GIVEN DATA

-- ==== Sys2Proof/Machine/Scalar.lean ====
section
/-! DEFINITION. The integer scalar instructions: register operations (R324-R327) and immediates (R328-R330). -/

namespace Sys2Proof.Machine

/-- `ADD`: the sum modulo 2^64 (R324). -/
def execAdd (d a b : BitVec 5) (s : State) : Host.Outcome State Fault Refusal :=
  runWord false (writeX d (fun co => co.xr a + co.xr b)) s

/-- `SUB`: the difference modulo 2^64 (R324). -/
def execSub (d a b : BitVec 5) (s : State) : Host.Outcome State Fault Refusal :=
  runWord false (writeX d (fun co => co.xr a - co.xr b)) s

/-- `AND`: bitwise AND (R324). -/
def execAnd (d a b : BitVec 5) (s : State) : Host.Outcome State Fault Refusal :=
  runWord false (writeX d (fun co => co.xr a &&& co.xr b)) s

/-- `OR`: bitwise OR (R324). -/
def execOr (d a b : BitVec 5) (s : State) : Host.Outcome State Fault Refusal :=
  runWord false (writeX d (fun co => co.xr a ||| co.xr b)) s

/-- `XOR`: bitwise XOR (R324). -/
def execXor (d a b : BitVec 5) (s : State) : Host.Outcome State Fault Refusal :=
  runWord false (writeX d (fun co => co.xr a ^^^ co.xr b)) s

/-- `ANDN`: AND with the complement of x[b] (R324). -/
def execAndn (d a b : BitVec 5) (s : State) : Host.Outcome State Fault Refusal :=
  runWord false (writeX d (fun co => co.xr a &&& ~~~(co.xr b))) s

/-- `ORN`: OR with the complement of x[b] (R324). -/
def execOrn (d a b : BitVec 5) (s : State) : Host.Outcome State Fault Refusal :=
  runWord false (writeX d (fun co => co.xr a ||| ~~~(co.xr b))) s

/-- `SLL`: left shift by x[b] bits 5:0 (R324). -/
def execSll (d a b : BitVec 5) (s : State) : Host.Outcome State Fault Refusal :=
  runWord false (writeX d (fun co => shiftLeft (co.xr a) (shiftAmount (co.xr b)))) s

/-- `SRL`: logical right shift by x[b] bits 5:0 (R324). -/
def execSrl (d a b : BitVec 5) (s : State) : Host.Outcome State Fault Refusal :=
  runWord false (writeX d (fun co => shiftRight (co.xr a) (shiftAmount (co.xr b)))) s

/-- `SRA`: arithmetic right shift by x[b] bits 5:0 (R324). -/
def execSra (d a b : BitVec 5) (s : State) : Host.Outcome State Fault Refusal :=
  runWord false (writeX d (fun co => shiftRightSigned (co.xr a) (shiftAmount (co.xr b)))) s

/-- `ROT`: rotation right by x[b] bits 5:0 (R324). -/
def execRot (d a b : BitVec 5) (s : State) : Host.Outcome State Fault Refusal :=
  runWord false (writeX d (fun co => rotateRight (co.xr a) (shiftAmount (co.xr b)))) s

/-- `SLT`: 1 if less, signed (R324). -/
def execSlt (d a b : BitVec 5) (s : State) : Host.Outcome State Fault Refusal :=
  runWord false (writeX d (fun co => wordOf (b2n ((co.xr a).slt (co.xr b))))) s

/-- `SLTU`: 1 if less, unsigned (R324). -/
def execSltu (d a b : BitVec 5) (s : State) : Host.Outcome State Fault Refusal :=
  runWord false (writeX d (fun co => wordOf (b2n ((co.xr a).ult (co.xr b))))) s

/-- `SEQ`: 1 if equal (R324). -/
def execSeq (d a b : BitVec 5) (s : State) : Host.Outcome State Fault Refusal :=
  runWord false (writeX d (fun co => wordOf (b2n (co.xr a == co.xr b)))) s

/-- `MIN`: the lesser, signed (R324). -/
def execMin (d a b : BitVec 5) (s : State) : Host.Outcome State Fault Refusal :=
  runWord false (writeX d (fun co => if (co.xr a).slt (co.xr b) then co.xr a else co.xr b)) s

/-- `MAX`: the greater, signed (R324). -/
def execMax (d a b : BitVec 5) (s : State) : Host.Outcome State Fault Refusal :=
  runWord false (writeX d (fun co => if (co.xr a).slt (co.xr b) then co.xr b else co.xr a)) s

/-- `MINU`: the lesser, unsigned (R324). -/
def execMinu (d a b : BitVec 5) (s : State) : Host.Outcome State Fault Refusal :=
  runWord false (writeX d (fun co => if (co.xr a).ult (co.xr b) then co.xr a else co.xr b)) s

/-- `MAXU`: the greater, unsigned (R324). -/
def execMaxu (d a b : BitVec 5) (s : State) : Host.Outcome State Fault Refusal :=
  runWord false (writeX d (fun co => if (co.xr a).ult (co.xr b) then co.xr b else co.xr a)) s

/-- `CSEL`: x[a] where x[c] is not zero, else x[b] (R325). -/
def execCsel (d a b c : BitVec 5) (s : State) : Host.Outcome State Fault Refusal :=
  runWord false (writeX d (fun co => if co.xr c ≠ 0 then co.xr a else co.xr b)) s

/-- `MUL`: bits 63:0 of the product (R326). -/
def execMul (d a b : BitVec 5) (s : State) : Host.Outcome State Fault Refusal :=
  runWord false (writeX d (fun co => co.xr a * co.xr b)) s

/-- `MULH`: bits 127:64 of the signed product (R326). -/
def execMulh (d a b : BitVec 5) (s : State) : Host.Outcome State Fault Refusal :=
  runWord false (writeX d (fun co => mulHigh (co.xr a) (co.xr b))) s

/-- `MULHU`: bits 127:64 of the unsigned product (R326). -/
def execMulhu (d a b : BitVec 5) (s : State) : Host.Outcome State Fault Refusal :=
  runWord false (writeX d (fun co => mulHighUnsigned (co.xr a) (co.xr b))) s

/-- `DIV`: signed quotient; all ones for a zero divisor (R326). -/
def execDiv (d a b : BitVec 5) (s : State) : Host.Outcome State Fault Refusal :=
  runWord false (writeX d (fun co => divSigned (co.xr a) (co.xr b))) s

/-- `DIVU`: unsigned quotient; all ones for a zero divisor (R326). -/
def execDivu (d a b : BitVec 5) (s : State) : Host.Outcome State Fault Refusal :=
  runWord false (writeX d (fun co => divUnsigned (co.xr a) (co.xr b))) s

/-- `REM`: signed remainder; x[a] for a zero divisor (R326). -/
def execRem (d a b : BitVec 5) (s : State) : Host.Outcome State Fault Refusal :=
  runWord false (writeX d (fun co => remSigned (co.xr a) (co.xr b))) s

/-- `REMU`: unsigned remainder; x[a] for a zero divisor (R326). -/
def execRemu (d a b : BitVec 5) (s : State) : Host.Outcome State Fault Refusal :=
  runWord false (writeX d (fun co => remUnsigned (co.xr a) (co.xr b))) s

/-- `CLZ`: leading zero bits, 64 for 0 (R327). -/
def execClz (d a : BitVec 5) (s : State) : Host.Outcome State Fault Refusal :=
  runWord false (writeX d (fun co => wordOf (leadingZeros (co.xr a)))) s

/-- `CTZ`: trailing zero bits, 64 for 0 (R327). -/
def execCtz (d a : BitVec 5) (s : State) : Host.Outcome State Fault Refusal :=
  runWord false (writeX d (fun co => wordOf (trailingZeros (co.xr a)))) s

/-- `POPC`: one bits (R327). -/
def execPopc (d a : BitVec 5) (s : State) : Host.Outcome State Fault Refusal :=
  runWord false (writeX d (fun co => wordOf (onesCount (co.xr a)))) s

/-- `BSWAP`: bytes in reverse order (R327). -/
def execBswap (d a : BitVec 5) (s : State) : Host.Outcome State Fault Refusal :=
  runWord false (writeX d (fun co => byteSwap (co.xr a))) s

/-- `SEXT`: bits n:0 sign-extended (R327). -/
def execSext (d a : BitVec 5) (n : BitVec 6) (s : State) : Host.Outcome State Fault Refusal :=
  runWord false (writeX d (fun co => signExtendFrom (co.xr a) n.toNat)) s

/-- `ZEXT`: bits n:0 zero-extended (R327). -/
def execZext (d a : BitVec 5) (n : BitVec 6) (s : State) : Host.Outcome State Fault Refusal :=
  runWord false (writeX d (fun co => zeroExtendFrom (co.xr a) n.toNat)) s

/-- `BFX`: the `l` + 1 bits from bit `p` up, zero-extended (R327). -/
def execBfx (d a : BitVec 5) (p l : BitVec 6) (s : State) : Host.Outcome State Fault Refusal :=
  runWord false (writeX d (fun co => extractField (co.xr a) p.toNat (l.toNat + 1))) s

/-- `BFI`: x[d] with the `l` + 1 bits from bit `p` up replaced by the low bits of x[a] (R327). -/
def execBfi (d a : BitVec 5) (p l : BitVec 6) (s : State) : Host.Outcome State Fault Refusal :=
  runWord false (writeX d (fun co => insertField (co.xr d) (co.xr a) p.toNat (l.toNat + 1))) s

/-- `ADDI`: the sum with the sign-extended immediate (R328). -/
def execAddi (d a : BitVec 5) (i : BitVec 15) (s : State) : Host.Outcome State Fault Refusal :=
  runWord false (writeX d (fun co => co.xr a + simm i)) s

/-- `ANDI`: AND with the sign-extended immediate (R328). -/
def execAndi (d a : BitVec 5) (i : BitVec 15) (s : State) : Host.Outcome State Fault Refusal :=
  runWord false (writeX d (fun co => co.xr a &&& simm i)) s

/-- `ORI`: OR with the sign-extended immediate (R328). -/
def execOri (d a : BitVec 5) (i : BitVec 15) (s : State) : Host.Outcome State Fault Refusal :=
  runWord false (writeX d (fun co => co.xr a ||| simm i)) s

/-- `XORI`: XOR with the sign-extended immediate (R328). -/
def execXori (d a : BitVec 5) (i : BitVec 15) (s : State) : Host.Outcome State Fault Refusal :=
  runWord false (writeX d (fun co => co.xr a ^^^ simm i)) s

/-- `SLLI`: left shift by a constant (R329). -/
def execSlli (d a : BitVec 5) (n : BitVec 6) (s : State) : Host.Outcome State Fault Refusal :=
  runWord false (writeX d (fun co => shiftLeft (co.xr a) n.toNat)) s

/-- `SRLI`: logical right shift by a constant (R329). -/
def execSrli (d a : BitVec 5) (n : BitVec 6) (s : State) : Host.Outcome State Fault Refusal :=
  runWord false (writeX d (fun co => shiftRight (co.xr a) n.toNat)) s

/-- `SRAI`: arithmetic right shift by a constant (R329). -/
def execSrai (d a : BitVec 5) (n : BitVec 6) (s : State) : Host.Outcome State Fault Refusal :=
  runWord false (writeX d (fun co => shiftRightSigned (co.xr a) n.toNat)) s

/-- `ROTI`: rotation right by a constant (R329). -/
def execRoti (d a : BitVec 5) (n : BitVec 6) (s : State) : Host.Outcome State Fault Refusal :=
  runWord false (writeX d (fun co => rotateRight (co.xr a) n.toNat)) s

/-- `SLTI`: 1 if less than the immediate, signed (R328). -/
def execSlti (d a : BitVec 5) (i : BitVec 15) (s : State) : Host.Outcome State Fault Refusal :=
  runWord false (writeX d (fun co => wordOf (b2n ((co.xr a).slt (simm i))))) s

/-- `SLTUI`: 1 if less than the sign-extended immediate, unsigned (R328). -/
def execSltui (d a : BitVec 5) (i : BitVec 15) (s : State) : Host.Outcome State Fault Refusal :=
  runWord false (writeX d (fun co => wordOf (b2n ((co.xr a).ult (simm i))))) s

/-- `SEQI`: 1 if equal to the immediate (R328). -/
def execSeqi (d a : BitVec 5) (i : BitVec 15) (s : State) : Host.Outcome State Fault Refusal :=
  runWord false (writeX d (fun co => wordOf (b2n (co.xr a == simm i)))) s

/-- `LHI`: the sign-extended immediate times 2^15 (R330). -/
def execLhi (d : BitVec 5) (i : BitVec 20) (s : State) : Host.Outcome State Fault Refusal :=
  runWord false (writeX d (fun _ => simm i <<< 15)) s

/-- `PCADD`: the address of the instruction plus the sign-extended immediate times 2^15 (R330). -/
def execPcadd (d : BitVec 5) (i : BitVec 20) (s : State) : Host.Outcome State Fault Refusal :=
  runWord false (writeX d (fun co => co.pc + (simm i <<< 15))) s

end Sys2Proof.Machine
end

EXERCISE INSTRUCTIONS
Scan the lines above for "left shift by a constant (R329). -/" and for "immediate, signed (R328). -/". Repeat exactly the line holding each of them and every line in between.

WRITTEN SOLUTION
/-- `SLLI`: left shift by a constant (R329). -/
def execSlli (d a : BitVec 5) (n : BitVec 6) (s : State) : Host.Outcome State Fault Refusal :=
  runWord false (writeX d (fun co => shiftLeft (co.xr a) n.toNat)) s

/-- `SRLI`: logical right shift by a constant (R329). -/
def execSrli (d a : BitVec 5) (n : BitVec 6) (s : State) : Host.Outcome State Fault Refusal :=
  runWord false (writeX d (fun co => shiftRight (co.xr a) n.toNat)) s

/-- `SRAI`: arithmetic right shift by a constant (R329). -/
def execSrai (d a : BitVec 5) (n : BitVec 6) (s : State) : Host.Outcome State Fault Refusal :=
  runWord false (writeX d (fun co => shiftRightSigned (co.xr a) n.toNat)) s

/-- `ROTI`: rotation right by a constant (R329). -/
def execRoti (d a : BitVec 5) (n : BitVec 6) (s : State) : Host.Outcome State Fault Refusal :=
  runWord false (writeX d (fun co => rotateRight (co.xr a) n.toNat)) s

/-- `SLTI`: 1 if less than the immediate, signed (R328). -/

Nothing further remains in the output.